-- ==== Sys2Proof/Machine/Engine.lean ====
section
/-! DEFINITION. The Line Engine (chapters 1 and 4): what an attempt does on the wire, its verdict and what follows it,
the effects of long spaces, and how long it is until each happening of a line comes about. -/

namespace Sys2Proof.Machine

/-! ### The end of an attempt (R61) -/

/-- Step 5 of R61: the outcome with which the exchange ends, or none for a retry. -/
def Line.decision (x : Ctx) (c : Current) (v : Verdict) (l : Line) : Option ExOutcome :=
  if c.cancelReq then some .cancelled
  else if c.barred then some .nodeBarred
  else if v = .good ∨ v = .goodAlert ∨ v = .goodReject ∨ v = .sent then some (outcomeOf v)
  else if c.wentSilent then some (outcomeOf v)
  else if x.power = .dozePending ∧ ¬ c.origin.isPace then some (outcomeOf v)
  else if l.abandon then
    -- DEDUCED: step f with a retry left ends FLUSHED, without one it keeps its own outcome (R67, R93; log entry 9)
    if c.origin.isHost ∧ c.attempts ≤ c.retryLimit then some .flushed else some (outcomeOf v)
  else if c.retryLimit < c.attempts then some (outcomeOf v)
  else none

/-- The wait before a retry (R58, R62). -/
def Line.retryWait (l : Line) (v : Verdict) : Nat :=
  if l.settleOwed then 2 * l.profile.leadGap
  else if v = .goodBusy then l.profile.busyPause
  else l.profile.retryGap

/-- Steps 1 to 4 of R61 on the line: the result is stored, the roster and the statistics take the verdict, a COLLISION
owes a settle, and a found alert ends an active hunt (R122). -/
def Line.takeVerdict (x : Ctx) (c : Current) (v : Verdict) (reply : Option Reply) (latency : Option Word) (l : Line) :
    Line × Current :=
  let before := findNode l.roster c.node
  let counted := c.origin == .probe && !c.barred
  let roster := if c.node = 0 then l.roster
    else updateNode l.roster c.node (Node.onVerdict x.now l.profile counted v)
  let silenced := (before.map (·.state)) != some .silent && nodeState roster c.node == some .silent
  let found := (before.map (foundAlert v)).getD false
  let c1 : Current :=
    { c with last := some ⟨v, reply, latency, c.node⟩, wentSilent := c.wentSilent || silenced,
             huntLive := c.huntLive && !found }
  let stats : Stats :=
    { l.stats with
      failed := if v.heard || v == .sent then l.stats.failed else satInc l.stats.failed
      collisions := if v == .collision then satInc l.stats.collisions else l.stats.collisions }
  ({ l with roster := roster, stats := stats, settleOwed := l.settleOwed || v == .collision,
            hunt := if found then none else l.hunt, current := some c1 }, c1)

/-- An attempt ends with a verdict (R61): the record updates, then a retry in LEAD or the end of the exchange. -/
def Line.onVerdict (x : Ctx) (c : Current) (v : Verdict) (reply : Option Reply) (latency : Option Word) (l : Line) :
    Line :=
  let (k, c1) := l.takeVerdict x c v reply latency
  match k.decision x c1 v with
  | none => k.enterLead (k.retryWait v)
  | some o => k.endExchange x c1 o

/-- An attempt ends with a verdict that hands on no contents, and its exchange is left as it is, in the wait before a retry. -/
def Line.attemptOver (x : Ctx) (c : Current) (v : Verdict) (latency : Option Word) (l : Line) : Line :=
  let k := (l.takeVerdict x c v none latency).1
  k.enterLead (k.retryWait v)

/-! ### Time limits

Each function answers how many reference clock periods are left until a happening of the line comes about as the line
stands, 0 when its moment has come, and none while the line's state rules it out. -/

/-- To the end of the LEAD wait: the count runs while the line is at mark (R12). -/
def Line.leadLeft (l : Line) : Option Nat :=
  if l.engine = .lead ∧ l.current.isSome = true ∧ l.wire.space = false then
    some (l.att.wait * l.profile.divisor - l.att.markCount)
  else none

/-- To the end of the HEADER stop bit, if it has not been accounted for (R41). -/
def Line.headerLeft (l : Line) : Option Nat :=
  if l.engine = .sending ∧ l.current.isSome = true ∧ l.att.headerDone = false then
    some (l.profile.charClocks - l.att.sent)
  else none

/-- To the end of the stop bit of the frame's character at `index`, 0 for the HEADER, if that has not gone by (R11). -/
def Line.charLeft (l : Line) (index : Nat) : Option Nat :=
  match l.current with
  | none => none
  | some c =>
    if l.engine = .sending ∧ index < c.frame.length ∧ l.att.sent ≤ (index + 1) * l.profile.charClocks then
      some ((index + 1) * l.profile.charClocks - l.att.sent)
    else none

/-- To the end of the frame's last stop bit (R13). -/
def Line.frameLeft (l : Line) : Option Nat :=
  match l.current with
  | none => none
  | some c =>
    if l.engine = .sending then some (c.frame.length * l.profile.charClocks - l.att.sent) else none

/-- The reply window has run out (R13). -/
def Line.windowOver (l : Line) : Bool := decide (l.profile.replyWindow * l.profile.divisor ≤ l.att.window)

/-- To the end of the reply window, with no transition awaiting its confirmation (R13). -/
def Line.windowLeft (l : Line) : Option Nat :=
  if l.engine = .awaiting ∧ l.current.isSome = true ∧ l.att.edge = none then
    some (l.profile.replyWindow * l.profile.divisor - l.att.window)
  else none

/-- To the sample half a bit time after the unconfirmed transition (R3, R13), rounded up with an odd divisor (log entry 22). -/
def Line.confirmLeft (l : Line) : Option Nat :=
  match l.att.edge with
  | none => none
  | some t =>
    if l.engine = .awaiting ∧ l.current.isSome = true then some (l.profile.halfBit - (l.att.window - t))
    else none

/-- To a confirmation that finds the line at space (R13, R17). -/
def Line.replyLeft (l : Line) : Option Nat := if l.wire.space then l.confirmLeft else none

/-- To the stop-bit sample of the character under way, whose bits are sampled one bit time apart from the confirmation of
its start bit (R3). DESIGN CHOICE (log entry 31): with none under way, to the earliest sample that a character can have: its
start bit falls now, or when the stop bit before it ends, or with the transition that awaits its confirmation. None while the
line has yet to return to mark after a framing error. -/
def Line.sampleLeft (l : Line) : Option Nat :=
  if l.engine = .receiving ∧ l.current.isSome = true then
    let p := l.profile
    match l.att.gap with
    | .stopped => some (p.fromConfirm - l.att.since)
    | .fromSample k => some (p.halfStop - k + p.halfBit + p.fromConfirm)
    | .fromMark _ => some (p.halfBit + p.fromConfirm)
    | .edge k _ _ => some (p.halfBit - k + p.fromConfirm)
    | .awaitMark => none
  else none

/-- To the moment at which the idle time between two characters exceeds the character gap limit (R15). A stop-bit sample
lies half a bit time before the stop bit's end; the limit and that half bit are taken together in whole periods, rounded down
(log entry 22). -/
def Line.gapLeft (l : Line) : Option Nat :=
  if l.engine = .receiving ∧ l.current.isSome = true then
    match l.att.gap with
    | .fromSample k => some (l.profile.charGap * l.profile.divisor + l.profile.halfStop + 1 - k)
    | .fromMark k => some (l.profile.charGap * l.profile.divisor + 1 - k)
    | .stopped => none
    | .awaitMark => none
    | .edge _ _ _ => none
  else none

^^^^^^^^

▶ [TASK PROMPT]: Repeat all the material above, matching every character.

▶ [EXERCISE RESPONSE]:
-- ==== Sys2Proof/Machine/Engine.lean ====
section
/-! DEFINITION. The Line Engine (chapters 1 and 4): what an attempt does on the wire, its verdict and what follows it,
the effects of long spaces, and how long it is until each happening of a line comes about. -/

namespace Sys2Proof.Machine

/-! ### The end of an attempt (R61) -/

/-- Step 5 of R61: the outcome with which the exchange ends, or none for a retry. -/
def Line.decision (x : Ctx) (c : Current) (v : Verdict) (l : Line) : Option ExOutcome :=
  if c.cancelReq then some .cancelled
  else if c.barred then some .nodeBarred
  else if v = .good ∨ v = .goodAlert ∨ v = .goodReject ∨ v = .sent then some (outcomeOf v)
  else if c.wentSilent then some (outcomeOf v)
  else if x.power = .dozePending ∧ ¬ c.origin.isPace then some (outcomeOf v)
  else if l.abandon then
    -- DEDUCED: step f with a retry left ends FLUSHED, without one it keeps its own outcome (R67, R93; log entry 9)
    if c.origin.isHost ∧ c.attempts ≤ c.retryLimit then some .flushed else some (outcomeOf v)
  else if c.retryLimit < c.attempts then some (outcomeOf v)
  else none

/-- The wait before a retry (R58, R62). -/
def Line.retryWait (l : Line) (v : Verdict) : Nat :=
  if l.settleOwed then 2 * l.profile.leadGap
  else if v = .goodBusy then l.profile.busyPause
  else l.profile.retryGap

/-- Steps 1 to 4 of R61 on the line: the result is stored, the roster and the statistics take the verdict, a COLLISION
owes a settle, and a found alert ends an active hunt (R122). -/
def Line.takeVerdict (x : Ctx) (c : Current) (v : Verdict) (reply : Option Reply) (latency : Option Word) (l : Line) :
    Line × Current :=
  let before := findNode l.roster c.node
  let counted := c.origin == .probe && !c.barred
  let roster := if c.node = 0 then l.roster
    else updateNode l.roster c.node (Node.onVerdict x.now l.profile counted v)
  let silenced := (before.map (·.state)) != some .silent && nodeState roster c.node == some .silent
  let found := (before.map (foundAlert v)).getD false
  let c1 : Current :=
    { c with last := some ⟨v, reply, latency, c.node⟩, wentSilent := c.wentSilent || silenced,
             huntLive := c.huntLive && !found }
  let stats : Stats :=
    { l.stats with
      failed := if v.heard || v == .sent then l.stats.failed else satInc l.stats.failed
      collisions := if v == .collision then satInc l.stats.collisions else l.stats.collisions }
  ({ l with roster := roster, stats := stats, settleOwed := l.settleOwed || v == .collision,
            hunt := if found then none else l.hunt, current := some c1 }, c1)

/-- An attempt ends with a verdict (R61): the record updates, then a retry in LEAD or the end of the exchange. -/
def Line.onVerdict (x : Ctx) (c : Current) (v : Verdict) (reply : Option Reply) (latency : Option Word) (l : Line) :
    Line :=
  let (k, c1) := l.takeVerdict x c v reply latency
  match k.decision x c1 v with
  | none => k.enterLead (k.retryWait v)
  | some o => k.endExchange x c1 o

/-- An attempt ends with a verdict that hands on no contents, and its exchange is left as it is, in the wait before a retry. -/
def Line.attemptOver (x : Ctx) (c : Current) (v : Verdict) (latency : Option Word) (l : Line) : Line :=
  let k := (l.takeVerdict x c v none latency).1
  k.enterLead (k.retryWait v)

/-! ### Time limits

Each function answers how many reference clock periods are left until a happening of the line comes about as the line
stands, 0 when its moment has come, and none while the line's state rules it out. -/

/-- To the end of the LEAD wait: the count runs while the line is at mark (R12). -/
def Line.leadLeft (l : Line) : Option Nat :=
  if l.engine = .lead ∧ l.current.isSome = true ∧ l.wire.space = false then
    some (l.att.wait * l.profile.divisor - l.att.markCount)
  else none

/-- To the end of the HEADER stop bit, if it has not been accounted for (R41). -/
def Line.headerLeft (l : Line) : Option Nat :=
  if l.engine = .sending ∧ l.current.isSome = true ∧ l.att.headerDone = false then
    some (l.profile.charClocks - l.att.sent)
  else none

/-- To the end of the stop bit of the frame's character at `index`, 0 for the HEADER, if that has not gone by (R11). -/
def Line.charLeft (l : Line) (index : Nat) : Option Nat :=
  match l.current with
  | none => none
  | some c =>
    if l.engine = .sending ∧ index < c.frame.length ∧ l.att.sent ≤ (index + 1) * l.profile.charClocks then
      some ((index + 1) * l.profile.charClocks - l.att.sent)
    else none

/-- To the end of the frame's last stop bit (R13). -/
def Line.frameLeft (l : Line) : Option Nat :=
  match l.current with
  | none => none
  | some c =>
    if l.engine = .sending then some (c.frame.length * l.profile.charClocks - l.att.sent) else none

/-- The reply window has run out (R13). -/
def Line.windowOver (l : Line) : Bool := decide (l.profile.replyWindow * l.profile.divisor ≤ l.att.window)

/-- To the end of the reply window, with no transition awaiting its confirmation (R13). -/
def Line.windowLeft (l : Line) : Option Nat :=
  if l.engine = .awaiting ∧ l.current.isSome = true ∧ l.att.edge = none then
    some (l.profile.replyWindow * l.profile.divisor - l.att.window)
  else none

/-- To the sample half a bit time after the unconfirmed transition (R3, R13), rounded up with an odd divisor (log entry 22). -/
def Line.confirmLeft (l : Line) : Option Nat :=
  match l.att.edge with
  | none => none
  | some t =>
    if l.engine = .awaiting ∧ l.current.isSome = true then some (l.profile.halfBit - (l.att.window - t))
    else none

/-- To a confirmation that finds the line at space (R13, R17). -/
def Line.replyLeft (l : Line) : Option Nat := if l.wire.space then l.confirmLeft else none

/-- To the stop-bit sample of the character under way, whose bits are sampled one bit time apart from the confirmation of
its start bit (R3). DESIGN CHOICE (log entry 31): with none under way, to the earliest sample that a character can have: its
start bit falls now, or when the stop bit before it ends, or with the transition that awaits its confirmation. None while the
line has yet to return to mark after a framing error. -/
def Line.sampleLeft (l : Line) : Option Nat :=
  if l.engine = .receiving ∧ l.current.isSome = true then
    let p := l.profile
    match l.att.gap with
    | .stopped => some (p.fromConfirm - l.att.since)
    | .fromSample k => some (p.halfStop - k + p.halfBit + p.fromConfirm)
    | .fromMark _ => some (p.halfBit + p.fromConfirm)
    | .edge k _ _ => some (p.halfBit - k + p.fromConfirm)
    | .awaitMark => none
  else none

/-- To the moment at which the idle time between two characters exceeds the character gap limit (R15). A stop-bit sample
lies half a bit time before the stop bit's end; the limit and that half bit are taken together in whole periods, rounded down
(log entry 22). -/
def Line.gapLeft (l : Line) : Option Nat :=
  if l.engine = .receiving ∧ l.current.isSome = true then
    match l.att.gap with
    | .fromSample k => some (l.profile.charGap * l.profile.divisor + l.profile.halfStop + 1 - k)
    | .fromMark k => some (l.profile.charGap * l.profile.divisor + 1 - k)
    | .stopped => none
    | .awaitMark => none
    | .edge _ _ _ => none
  else none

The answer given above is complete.